# What size wire for 100 amp sub panel



## Scuba_Dave (Jan 16, 2009)

From what I see in NEC table 310.16 you need #1 Alum for 100a
4 wires are needed for subs


----------



## Stubbie (Jan 7, 2007)

Hi

Before we get into wire sizes a few questions will be helpful.

1.) Are you sure about 100 amps ? This is huge for a garage unless the garage is a shop. Typical would be 60 amps or less.
2.) Along the lines with question 1 ...what electrical needs will this garage require? Will there be power equipment like table saws , welder , air compressor ....etc..?
3.) Check with your friend and get an accurate list of what he is going to be operating in the garage now and in the future so we can get a better idea for the sub-panel wire size. 
4.) Are you wanting a direct burial wire or or you going to use conduit like pvc with individual wires inside it?

To answer your question about the ground wire....YES you need a ground ... you will need to run 4 wires (H-H-N-Grd). The correct drawing is below ..


----------



## Bean (Jan 24, 2010)

Stubbie said:


> Hi
> 
> Before we get into wire sizes a few questions will be helpful.
> 
> ...


 We did an addition on his house and added a garage. He had a heating and air conditoner man out and they are going to add another system. So the sub panel will be for the heating and air and for some outlets in the garage.

I was wanting to use direct burial.

What I mean't to ask originally about the ground was, does the sub panel need its own ground rod?

Thanks for your help.


----------



## Scuba_Dave (Jan 16, 2009)

Attached garage does not need a ground rod
Instead the 4th wire - ground - goes back to the main panel


----------



## Stubbie (Jan 7, 2007)

Bean said:


> We did an addition on his house and added a garage. He had a heating and air conditoner man out and they are going to add another system.
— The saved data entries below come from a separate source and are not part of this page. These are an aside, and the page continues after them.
/-- An address outside the range that was stored reads as before. -/
theorem Memory.byte?_placeAll_of_out {m : Memory} (hwf : m.wf = true)
    (h : a < addr ∨ addr + bytes.length ≤ a) :
    Memory.byte? { m with cells := Memory.placeAll m.cells addr bytes } a = m.byte? a := by
  obtain ⟨hrising, -⟩ := (Memory.wf_iff m).1 hwf
  have hout : ¬(addr ≤ a ∧ a < addr + bytes.length) := by omega
  unfold Memory.byte?
  rw [Memory.lookup_placeAll _ _ _ _ hrising, if_neg hout]

/-- Settles O39: what the cells list after `placeAll` is what was stored in its range, and as before
elsewhere. -/
theorem heapReadAndWriteAgree : Obligations.HeapReadAndWriteAgree := by
  refine ⟨fun addr bytes s hwf hne hin => ?write, fun addr n s hn hin => ?read,
    fun addr n s hout => memRead_of_out hout, fun addr bytes s hout => memWrite_of_out hout⟩
  case write =>
    have hwrite := (memWrite_next_iff addr bytes s _).2 ⟨⟨hne, hin⟩, rfl⟩
    obtain ⟨hrising, -⟩ := (Memory.wf_iff s.heap).1 hwf
    refine ⟨_, hwrite, ?_, fun a ha => Memory.byte?_placeAll_of_out hwf ha,
      memWrite_wf addr bytes s _ hwf hwrite, rfl, rfl⟩
    exact (memRead_next_iff _ _ _ _).2
      ⟨⟨hne, hin⟩, (Memory.map_lookup_placeAll hrising addr bytes).symm⟩
  case read =>
    refine ⟨_, memRead_of_in hn hin, ?_⟩
    rw [List.map_map]
    refine List.map_congr_left fun k hk => (Memory.byte?_of_lt ?_).symm
    rw [List.mem_range] at hk
    omega

end Sys2Proof.Machine
end

section
/-!
PROOFS. The host's operations and reports (70_reset_and_hazards.md rules R230 to R241;
40_engine_step.md rule R120; 60_exceptions.md rule R203).
-/

namespace Sys2Proof.Machine

variable {s t : State} {r : StepReport} {n : Nat} {o : HaltOutcome}

/-! ## Reset and Append -/

/-- Settles O49: the state a reset gives is written out in `hostReset_next_iff`. -/
theorem resetClearsEverything : Obligations.ResetClearsEverything := by
  refine ⟨fun P s hfits => ?_, fun P s hpast => if_neg hpast.not_ge⟩
  exact ⟨_, hostReset_next_iff.2 ⟨hfits, rfl⟩, State.reset_x, rfl, rfl, rfl, rfl,
    fun a => Memory.byte?_of_len_le (Nat.zero_le a), rfl, rfl, rfl, rfl⟩

/-- Settles O50: the Instruction appended stands at the old length, where the next
fetch finds it. -/
theorem appendIsSeenByTheNextFetch : Obligations.AppendIsSeenByTheNextFetch := by
  refine ⟨fun I s hroom => ?_, fun I s hfull => if_neg hfull.not_gt⟩
  refine ⟨_, hostAppend_next_iff.2 ⟨hroom, rfl⟩, rfl, fun _ => rfl, rfl, rfl, rfl,
    ⟨rfl, fun _ => rfl⟩, rfl, rfl, fun hrun hend i hi => step_of_fetches ⟨hrun, ?_⟩⟩
  subst hi
  rw [hend]
  exact List.getElem?_concat_length

/-! ## Runs -/

theorem State.exists_run_of_halted (h : s.runState = .halted) : ∃ o, s.run = .halted o := by
  cases hrun : s.run with
  | running => rw [State.runState, hrun] at h; cases h
  | halted o => exact ⟨o, rfl⟩

theorem State.report_of_halted (h : s.run = .halted o) : s.report = .halted o := by
  rw [State.report, h]

theorem hostRun_of_halted (h : s.run = .halted o) (n : Nat) :
    hostRun n s = .next (s, .halted o) := by
  cases n with
  | zero => rw [hostRun, State.report_of_halted h]
  | succ n => simp only [hostRun, h]

/-- A run of a Running engine is a step and a run from where it ends (R120). -/
theorem hostRun_succ_next_iff (hrun : s.run = .running) : hostRun (n + 1) s = .next (t, r) ↔
    ∃ u, step s = .next u ∧ hostRun n u = .next (t, r) := by
  simp only [hostRun, hrun]
  cases step s <;> simp

/-- `k + 1` steps are one step and `k` more. -/
theorem coreRun_succ_next_iff {M : Host.Core} {k : Nat} {s t : M.State} :
    M.run (k + 1) s = .next t ↔ ∃ u, M.step s = .next u ∧ M.run k u = .next t := by
  rw [Host.Core.run]
  cases M.step s <;> simp

/-- A run of at most `n` steps from `s` that ends in `t` with the report `r` (R120): the steps it
takes, and that a larger bound takes no more of them once the engine is Halted. -/
structure RunsTo (n : Nat) (s t : State) (r : StepReport) : Prop where
  report : r = t.report
  steps : ∃ k, k ≤ n ∧ Host.Core.run Sys2Proof.core k s = .next t ∧ (t.run = .running → k = n) ∧
    ∀ j u, j < k → Host.Core.run Sys2Proof.core j s = .next u → State.runState u = .running
  stable : t.runState = .halted → ∀ m, hostRun (n + m) s = .next (t, r)

/-- The run of no steps: the bound is 0, or the engine is Halted already. -/
theorem runsTo_self (h : s.run = .running → n = 0) : RunsTo n s s s.report where
  report := rfl
  steps := ⟨0, Nat.zero_le n, rfl, fun hrun => (h hrun).symm,
    fun _ _ hj => absurd hj (Nat.not_lt_zero _)⟩
  stable hhalted m := by
    obtain ⟨o, ho⟩ := State.exists_run_of_halted hhalted
    rw [State.report_of_halted ho]
    exact hostRun_of_halted ho _

/-- A step in front of a run is a run of one step more. -/
theorem RunsTo.cons {u : State} (hrun : s.run = .running) (hstep : step s = .next u)
    (h : RunsTo n u t r) : RunsTo (n + 1) s t r where
  report := h.report
  steps := by
    obtain ⟨k, hk, hreach, hbound, hpath⟩ := h.steps
    refine ⟨k + 1, Nat.succ_le_succ hk, coreRun_succ_next_iff.2 ⟨u, hstep, hreach⟩,
      fun ht => congrArg (· + 1) (hbound ht), fun j v hj hv => ?_⟩
    cases j with
    | zero =>
      cases hv
      rw [State.runState, hrun]
    | succ j =>
      obtain ⟨u', hstep', hv'⟩ := coreRun_succ_next_iff.1 hv
      cases hstep.symm.trans hstep'
      exact hpath j v (Nat.lt_of_succ_lt_succ hj) hv'
  stable hhalted m := by
    rw [Nat.add_right_comm]
    exact (hostRun_succ_next_iff hrun).2 ⟨u, hstep, h.stable hhalted m⟩

theorem runsTo_of_hostRun (h : hostRun n s = .next (t, r)) : RunsTo n s t r := by
  induction n generalizing s with
  | zero => cases h; exact runsTo_self fun _ => rfl
  | succ n ih =>
    cases hrun : s.run with
    | halted o =>
      rw [hostRun_of_halted hrun, ← State.report_of_halted hrun] at h
      cases h
      refine runsTo_self fun hrunning => ?_
      rw [hrun] at hrunning
      cases hrunning
    | running =>
      obtain ⟨u, hstep, hu⟩ := (hostRun_succ_next_iff hrun).1 h
      exact (ih hu).cons hrun hstep

/-- Settles O51, by induction on the bound: a run is no steps, or a step and a run. -/
theorem runStepsUntilHalted : Obligations.RunStepsUntilHalted := by
  refine ⟨fun n s t r h => ?_, fun n s o h => hostRun_of_halted h n⟩
  have hruns := runsTo_of_hostRun h
  exact ⟨hruns.report, hruns.steps, hruns.stable⟩

/-! ## Status codes -/

/-- The table of R203: an outcome, its status code and its fault code. -/
inductive StatusRow : Option HaltOutcome → Nat → Nat → Prop
  | running : StatusRow none 0 0
  | normally : StatusRow (some .haltedNormally) 1 0
  | illegal : StatusRow (some .haltedOnIllegalOpcode) 2 0
  | exhausted : StatusRow (some .haltedOnExhaustion) 3 0
  | fault (kind : FaultKind) : StatusRow (some (.haltedOnFault kind)) 4 kind.code

/-- The codes of a state are those of a row of the table. -/
theorem statusRow (s : State) : StatusRow s.outcome (statusCode s) (faultCode s) := by
  unfold State.outcome statusCode faultCode
  cases s.run with
  | running => exact .running
  | halted o =>
    cases o with
    | haltedNormally => exact .normally
    | haltedOnIllegalOpcode => exact .illegal
    | haltedOnExhaustion => exact .exhausted
    | haltedOnFault kind => exact .fault kind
So the sub panel will be for the heating and air and for some outlets in the garage.
> 
> I was wanting to use direct burial.
> 
> ...


Ok 

As Dave said no ground rod needed. Remember the equipment ground is for human safety. The grounding electrode system (ground rods etc..) are for property protection.

If your wanting direct burial I would suggest 2-2-2-4 mobile home feeder which is USE-2 rated. You will need to protect it in conduit where it comes out of the ground as with any direct burial method. Since this is a panelboard downstream of the service equipment you can only use it a 90 amps. So install a 90 amp breaker in the service equipment panel. A main breaker panel is not necessary in the attached garage but may be preferred by the homeowner so that he has a means of disconnect at the panel itself. Cost savings is not great either way. Don't be confused by the 90 amp in the service equipment and a 100 amp breaker in the garage panel. The 90 amp breaker protects the feeder and the 100 amp breaker will simply serve as a disconnect at the panel in the garage. You may have to go to an electrical supply to get the 90 amp breaker. The feeder should be readily available at the big box store.
A typical installation for direct bury in this drawing below .... it may not be exactly how you will do yours but is a good guide in general. The drawing shows a 3R Service equipment panel board located on outside wall of dwelling and a underground direct bury feeder to an attached garage/shop.


----------



## Bean (Jan 24, 2010)

Stubbie said:


> Ok
> 
> As Dave said no ground rod needed. Remember the equipment ground is for human safety. The grounding electrode system (ground rods etc..) are for property protection.
> 
> ...


Thank you for your help.


----------



## vsheetz (Sep 28, 2008)

I would suggest to consider to do wires in conduit rather than direct bury cable. 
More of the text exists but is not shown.